Design modular architectures. It’s hard to deal with changing APIs and iterative development. It’s ultra-important to design modular code, so you can replace parts of the airplane in flight later (if it’s not scrapped). Of course, this is good practice anyway.
Rob McDaniel adds: “If you don’t spend enough time on good design patterns, you will absolutely destroy any chance of experimentation because your system will be so brittle that it will break anytime you touch anything. On the other hand, if you over-optimize too early you’ll make design decisions that you end up being wrong about, and you’ll never ship. I think that the magic is the balancing point between the two. For me, my mantra is ‘avoid decisions.’ If I can make a convincing argument to put off a decision, then it’s too soon to make it. Every decision we make ‘locks us in’ to a new path, and getting locked into a path is the antithesis of experimentation. A clean and flexible design is the key to fast iteration. The trick is that this requires an EXACT amount of forethought, designing for ambiguity and change by making smart use of good design patterns, and knowing that done is better than perfect — but only most of the time.”
I think “avoiding decisions” is a great way to put it. If it’s not clear what you need to build, wait until it is clear. Sedar has another way of putting it: “If you have a choice, make dumb systems. Whenever we built systems that try to be intelligent about a complex process, we ended up fixing them a lot.”
“Choose powerful over scalable,” is how Ryan Kosai put it.
Ship first. Change is inevitable. We do short one-week or even daily sprints. Be careful not to burn yourself out on any one spike. It’s hard to weigh spending time on things like continuous integration vs, what I call “coding in front of a real studio audience.” First, experiment in front of users, then shore things up for MVP. “Speed is life!” says EIR Glenn Wisegarver.
Delete code often. It’s a pain maintaining barely used code. Scrap what you can as soon as you can. Delete it and commit, don’t comment it out.
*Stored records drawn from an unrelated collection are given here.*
-- ==== Sys2Proof/Machine/Boot.lean ====
section
/-! DEFINITION. Reset, boot and measurement, the board record, firmware packages, the owner record (spec R322, R344, R366–R381,
R443, R444, R458–R460). -/
namespace Sys2Proof.Machine
open Sys2Proof

/-! Measurements (R369). -/

def extend (m d : Bytes) : Bytes := digest32 (m ++ d)
def measureBoot (s : State) (d : Bytes) : State := { s with sec := { s.sec with mBoot := extend s.sec.mBoot d } }
def measureConf (s : State) (d : Bytes) : State := { s with sec := { s.sec with mConf := extend s.sec.mConf d } }

/-- The digest of an object that boot chose; where no copy is valid the spec names no bytes, so that it is free. -/
def measureConfOf (s : State) (b : Option Bytes) : State :=
  match b with
  | some x => measureConf s (digest32 x)
  | none => bumpFresh (measureConf s (sub (Config.freeBytes s.fresh 32) 0 32))

/-! The board record (R443, R444). -/

def boardOk (b : Bytes) : Bool :=
  fld b 0 4 == 0x52424B4B && fld b 4 2 == 1 && sub b 4080 16 == digest16 (sub b 0 4080) && decide (byteAt b 7 ≤ 1) &&
    decide (2000 ≤ fld b 8 2) && decide (fld b 8 2 ≤ 11000) && zeros b 10 6 && zeros b 32 4048

/-- The first valid copy: the primary, then the mirror. The digest is computed only for a copy with the marker. -/
def boardRecord (s : State) : Option Bytes :=
  [false, true].findSome? fun m =>
    if fld (rdNor s m 0 4) 0 4 = 0x52424B4B then
      (let b := rdNor s m 0 4096
       if boardOk b then some b else none)
    else none

/-- Event 3 of R460. -/
def readBoard (s : State) : State :=
  match boardRecord s with
  | some b =>
    { s with clk := { s.clk with settle := b.getD 6 0, settleDef := false },
             pwr := { s.pwr with linkMode := byteAt b 7 == 1, boardW := fld b 8 2 } }
  | none =>
    raise { s with clk := { s.clk with settle := 255, settleDef := true },
                   pwr := { s.pwr with linkMode := false, boardW := 11000 } } 0x8102 srcDevice []

/-! Reset (R458, R459). What survives: boot NOR, the Hold, the substitution queue, and what lies outside the device. -/

/-- R313, R318, R345, R357: the Hold's durable contents. -/
def holdAfter (h : Hold) : Hold :=
  { Hold.init with
    slots := h.slots, log := h.log, nextSeq := h.nextSeq, prevDigest := h.prevDigest, logPos := h.logPos, sisLog := h.sisLog, ring := h.ring,
    traceFrom := h.traceFrom, traceUpto := h.traceUpto, bal := h.bal, planHome := h.planHome, sealCount := h.sealCount,
    retired := h.retired, ownerCopy := h.ownerCopy, bondProg := h.bondProg, balProg := h.balProg }

/-- Every field of a reset device, with what survives. Lanes and units out of service stay so (R350). -/
def clearedDevice (s : State) : State :=
  { State.reset with
    hostA := s.hostA, hostB := s.hostB, nor0 := s.nor0, nor1 := s.nor1, hold := holdAfter s.hold,
    spr := { Spares.init with nextFull := s.spr.nextFull, bondLedger := s.spr.bondLedger, entries := s.spr.entries,
                              queue := s.spr.queue, overflow := s.spr.overflow },
    sec := { Sec.init with reclaimSeq := s.sec.reclaimSeq },
    fab := { Fabric.init with ports := smMapVal Port.init s.fab.ports fun x =>
      { Port.init with laneBadTx := x.laneBadTx, laneBadRx := x.laneBadRx, toldTx := x.toldTx, toldRx := x.toldRx } },
    fns := smMapVal Fn.init s.fns fun x => { Fn.init with perst := x.perst },
    pwr := { Pwr.init with phase := s.pwr.phase, lastReset := s.pwr.lastReset, high := s.pwr.high, vinOk := s.pwr.vinOk,
                           coolOk := s.pwr.coolOk, vin := s.pwr.vin, iin := s.pwr.iin, power := s.pwr.power,
                           temp := s.pwr.temp, supplyResets := s.pwr.supplyResets, powerLoss := s.pwr.powerLoss },
    bus := s.bus, fresh := s.fresh, pending := s.pending }
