-- ==== Sys2Proof/Machine/Clocks.lean ====
section
/-! DEFINITION. The reference, its monitor and its failures, and the end of the reference-settle delay (spec R441–R451, R460). -/
namespace Sys2Proof.Machine
open Sys2Proof

/-! Generators and islands together. -/

def updIsland (s : State) (i : IslandId) (f : Island → Island) : State := setIsland s i (f (getIsland s i))
def eachIsland (s : State) (f : Island → Island) : State := (shapeIslands s).foldl (fun s i => updIsland s i f) s

/-- Point 3 of R451: every island on its generator is forced to the fallback, and the staged switches to a generator are void. -/
def forceFallback (s : State) : State :=
  let n := ((shapeIslands s).filter fun i => (getIsland s i).generator).length
  let s1 := eachIsland s fun x =>
    if x.generator then { x with generator := false, last := 2, lock := false, holdover := true, target := none }
    else { x with lock := false, holdover := true, target := none }
  { s1 with clk := { s1.clk with forced := satInc32 s1.clk.forced n, gov := s1.clk.gov.filter fun r => r.clock.isNone } }

/-- Fabric ports start training, each once its island has come back to its generator since `s0` (event 7 of R460, point 5 of R451). -/
def trainPorts (s0 s : State) : State :=
  (List.range (if curRails s = 3 then 12 else 6)).foldl (fun s p =>
    let x := getPort s p
    if x.state = .down ∧ onReference s (portIsland p) ∧ !onReference s0 (portIsland p) ∧ !unconnected s (portIsland p) then
      setPort s p { x with state := .training }
    else s) s

/-! The monitor (R449). -/

/-- R449: a count below 0.95 × N0 or above 1.05 × N0. -/
def outOfRange (n0 count : Nat) : Bool := decide (100 * count < 95 * n0) || decide (105 * n0 < 100 * count)

/-- Points 1 to 3 of R451. -/
def refFailure (s : State) (cause : Nat) (count : BitVec 16) (stops : List TileStop) : State :=
  let s1 := { s with clk := { s.clk with ref := .failed, refFails := satInc32 s.clk.refFails, needResume := true,
                                         resumePend := false, bad := [] } }
  let s2 := suspendWork (raise s1 0x8801 srcDevice (toLe 1 cause ++ toLe 2 count.toNat)) (slackOnly s) stops
  let s3 := (stackIslands s2).foldl (fun s i => askMode s i modeSleep) s2
  let s4 := (List.range 12).foldl portDown (forceFallback s3)
  [0, 1].foldl linkDown s4

/-- Event 4 of R460: the reference is present after four consecutive windows of 480 to 800. -/
def seekReference (s : State) (count : Nat) : State :=
  let n := if 480 ≤ count ∧ count ≤ 800 then smGet 0 s.clk.bad 12 + 1 else 0
  if 4 ≤ n then { s with clk := { s.clk with ref := .settling, bad := [] } }
  else { s with clk := { s.clk with bad := smSet 0 s.clk.bad 12 n } }

/-- The edges of a die's generators are back: they leave holdover, and one that had lost its lock locks again, whether its island runs
on it or on the fallback (R441). -/
def endHoldover (s : State) (die : Nat) : State :=
  { s with clk := { s.clk with islands := s.clk.islands.map fun p =>
      if p.1 / 2 ^ 16 % 16 = die then (p.1, { p.2 with lock := true, holdover := false }) else p } }

/-- The expected count of a die's monitor. -/
def expectedCount (s : State) (die : Nat) : Nat := if die = 12 then s.clk.n0.toNat else smGet 0 s.clk.dieN0 die

/-- MONITOR_WINDOW. -/
def monitorWindow (s : State) (die : Nat) (count : BitVec 16) (stops : List TileStop) : State :=
  if !isPowered s then s
  else
    match s.clk.ref with
    | .absent => if die = 12 then seekReference s count.toNat else s
    | .good =>
      if count = 0 then refFailure s 1 count stops
      else if outOfRange (expectedCount s die) count.toNat then
        if smGet 0 s.clk.bad die = 1 then refFailure s 2 count stops
        else { s with clk := { s.clk with bad := smSet 0 s.clk.bad die 1 } }
      else endHoldover { s with clk := { s.clk with bad := smSet 0 s.clk.bad die 0 } } die
    | _ => s

/-- GENERATOR_HOLDOVER: a generator whose reference edges stop. It keeps its frequency for 100 µs at least; one that is still without
edges when it is told again has lost its lock, and its output stops low (R448; that it stops then is log 104). -/
def generatorHoldover (s : State) (i : IslandId) : State :=
  if (shapeIslands s).contains i && (getIsland s i).lock then
    updIsland s i fun x => if x.holdover then { x with lock := false, holdover := false } else { x with holdover := true }
  else s

/-! The reference is good (R451, R460). -/

/-- R449: the rounded mean of 16 windows; a half rounds up (DESIGN CHOICE, log 100). -/
def meanCount (counts : List (BitVec 16)) : Nat := (((counts.take 16).map fun c => c.toNat).foldl (· + ·) 0 + 8) / 16

/-- Every die's monitor sets its N0; P0's shows in CLK_STATUS and in reference-restored (DESIGN CHOICE, log 100). -/
def calibrate (s : State) (windows : List (List (BitVec 16))) : State :=
  let n (d : Nat) : Nat := meanCount ((windows[d]?).getD [])
  let others := ((List.range 14).filter (· != 12)).foldl (fun m d => smSet 0 m d (n d)) []
  raise { s with clk := { s.clk with ref := .good, n0 := BitVec.ofNat 16 (n 12), dieN0 := others, bad := [] } } 0x8001 srcDevice
    (toLe 2 (n 12))

/-- REFERENCE_SETTLE: events 5 to 7 of R460, and the boot stages up to the inspection. -/
def referenceSettle (s : State) (windows : List (List (BitVec 16))) : State :=
  if s.pwr.phase ≠ .powered ∨ s.clk.ref ≠ .settling then s
  else
    let f := s.pwr.facts.getD default
    let s1 := calibrate { s with pwr := { s.pwr with phase := .booting, facts := none } } windows
    lockGenerators (askRun (applyClocks (bootStages s1 f)))

/-- REFERENCE_RESTORED: point 5 of R451. The islands come back at the run clocks that hold by now (R456). -/
def referenceRestored (s : State) (windows : List (List (BitVec 16))) : State :=
  if s.clk.ref ≠ .failed then s
  else
    let s1 := lockGenerators (applyClocks (calibrate s windows))
    if s1.pwr.slack && !s1.pwr.releasing then s1 else (stackIslands s1).foldl (fun s i => askMode s i modeRun) s1

/-! Owner commands (R447, R451). -/

/-- A RESUME that is held takes effect once slack state has ended and every stack has left self-refresh, as point 5 of R451 has it
before point 6 (DEDUCED, log 53). -/
def takeResume (s : State) : State :=
  if s.clk.resumePend && s.clk.needResume && !s.pwr.slack && s.clk.ref == .good && !anyStackHolds s then
    resumeStep { s with clk := { s.clk with needResume := false, resumePend := false } }
  else s

/-- RESUME: ignored before the reference is good, and else held until it may take effect. -/
def clkResume (s : State) : State :=
  if s.clk.ref ≠ .good ∨ !s.clk.needResume then s else takeResume { s with clk := { s.clk with resumePend := true } }

/-- The control entry that a suspension holds ends as dropped. -/
def dropRunning (s : State) : State :=
  match s.ctl.running with
  | some j => if s.hold.cmd.isSome then s else endControl s j 2 0
  | none => s

/-- DISCARD: the suspended attempt, window or lock is gone and the device is stopped. -/
def clkDiscard (s : State) : State :=
  if s.clk.ref ≠ .good ∨ !s.clk.needResume then s
  else
    let s1 := dropRunning (discardAttempt { s with lock := none })
    let s2 := { s1 with clk := { s1.clk with needResume := false, resumePend := false },
                        stp := { s1.stp with stopPend := false, prior := .stopped } }
    if s2.pwr.slack then s2 else { s2 with stp := { s2.stp with state := .stopped } }

/-- MONITOR_WINDOW (R449, R451). -/
def execMonitorWindow (die : Fin 14) (count : BitVec 16) (stops : List TileStop) (s : State) : Host.Outcome State Fault Refusal :=
  .next (monitorWindow s die.val count stops)
/-- GENERATOR_HOLDOVER (R450). -/
def execGeneratorHoldover (i : IslandId) (s : State) : Host.Outcome State Fault Refusal := .next (generatorHoldover s i)
/-- REFERENCE_SETTLE (R460). -/
def execReferenceSettle (windows : List (List (BitVec 16))) (s : State) : Host.Outcome State Fault Refusal :=
  .next (referenceSettle s windows)
/-- REFERENCE_RESTORED (R451). -/
def execReferenceRestored (windows : List (List (BitVec 16))) (s : State) : Host.Outcome State Fault Refusal :=
  .next (referenceRestored s windows)
/-- RESUME of CLK_CTRL (R451). -/
def execClkResume (m : Fin 4) (s : State) : Host.Outcome State Fault Refusal := .next (writeGate s m.val 0x5004 false clkResume)
/-- DISCARD of CLK_CTRL (R451). -/
def execDiscard (m : Fin 4) (s : State) : Host.Outcome State Fault Refusal := .next (writeGate s m.val 0x5004 false clkDiscard)
/-- SOURCE_FB of CLK_CTRL (R447). -/
def execSourceFb (m : Fin 4) (s : State) : Host.Outcome State Fault Refusal :=
  .next (writeGate s m.val 0x5004 false fun s => askSource s (getMaster s m.val).clkSel false)
/-- SOURCE_GEN of CLK_CTRL (R447). -/
def execSourceGen (m : Fin 4) (s : State) : Host.Outcome State Fault Refusal :=
  .next (writeGate s m.val 0x5004 false fun s => askSource s (getMaster s m.val).clkSel true)

end Sys2Proof.Machine
end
Hire for drive, curiosity, and diversity. Farhan, VP of Engineering at Lumatax says that drive & passion outweigh experience. Similarly, Boundless sees team diversity as a means to preventing blindness to customer problems. I hear this as a challenge to those of us that have been around awhile — don’t let “expertise” be blinders.
Don’t forget monitoring. Another tip from Serdar Sutay— “You’re not done after shipping your code to production: we’ve introduced a specific stage to our development workflow (Monitoring) to reflect this.”
One thing I’ve been thinking a lot about is how experimentation is a disorganized creative process, not a pipeline. What you might think of as “engineering quality” has to take a back seat to figuring out the right thing to build. Traditionally, this is more of a design and marketing exercise. For startup developers, it requires an open mind, constant learning, and even cutting corners — but with a knowledge of the trade offs.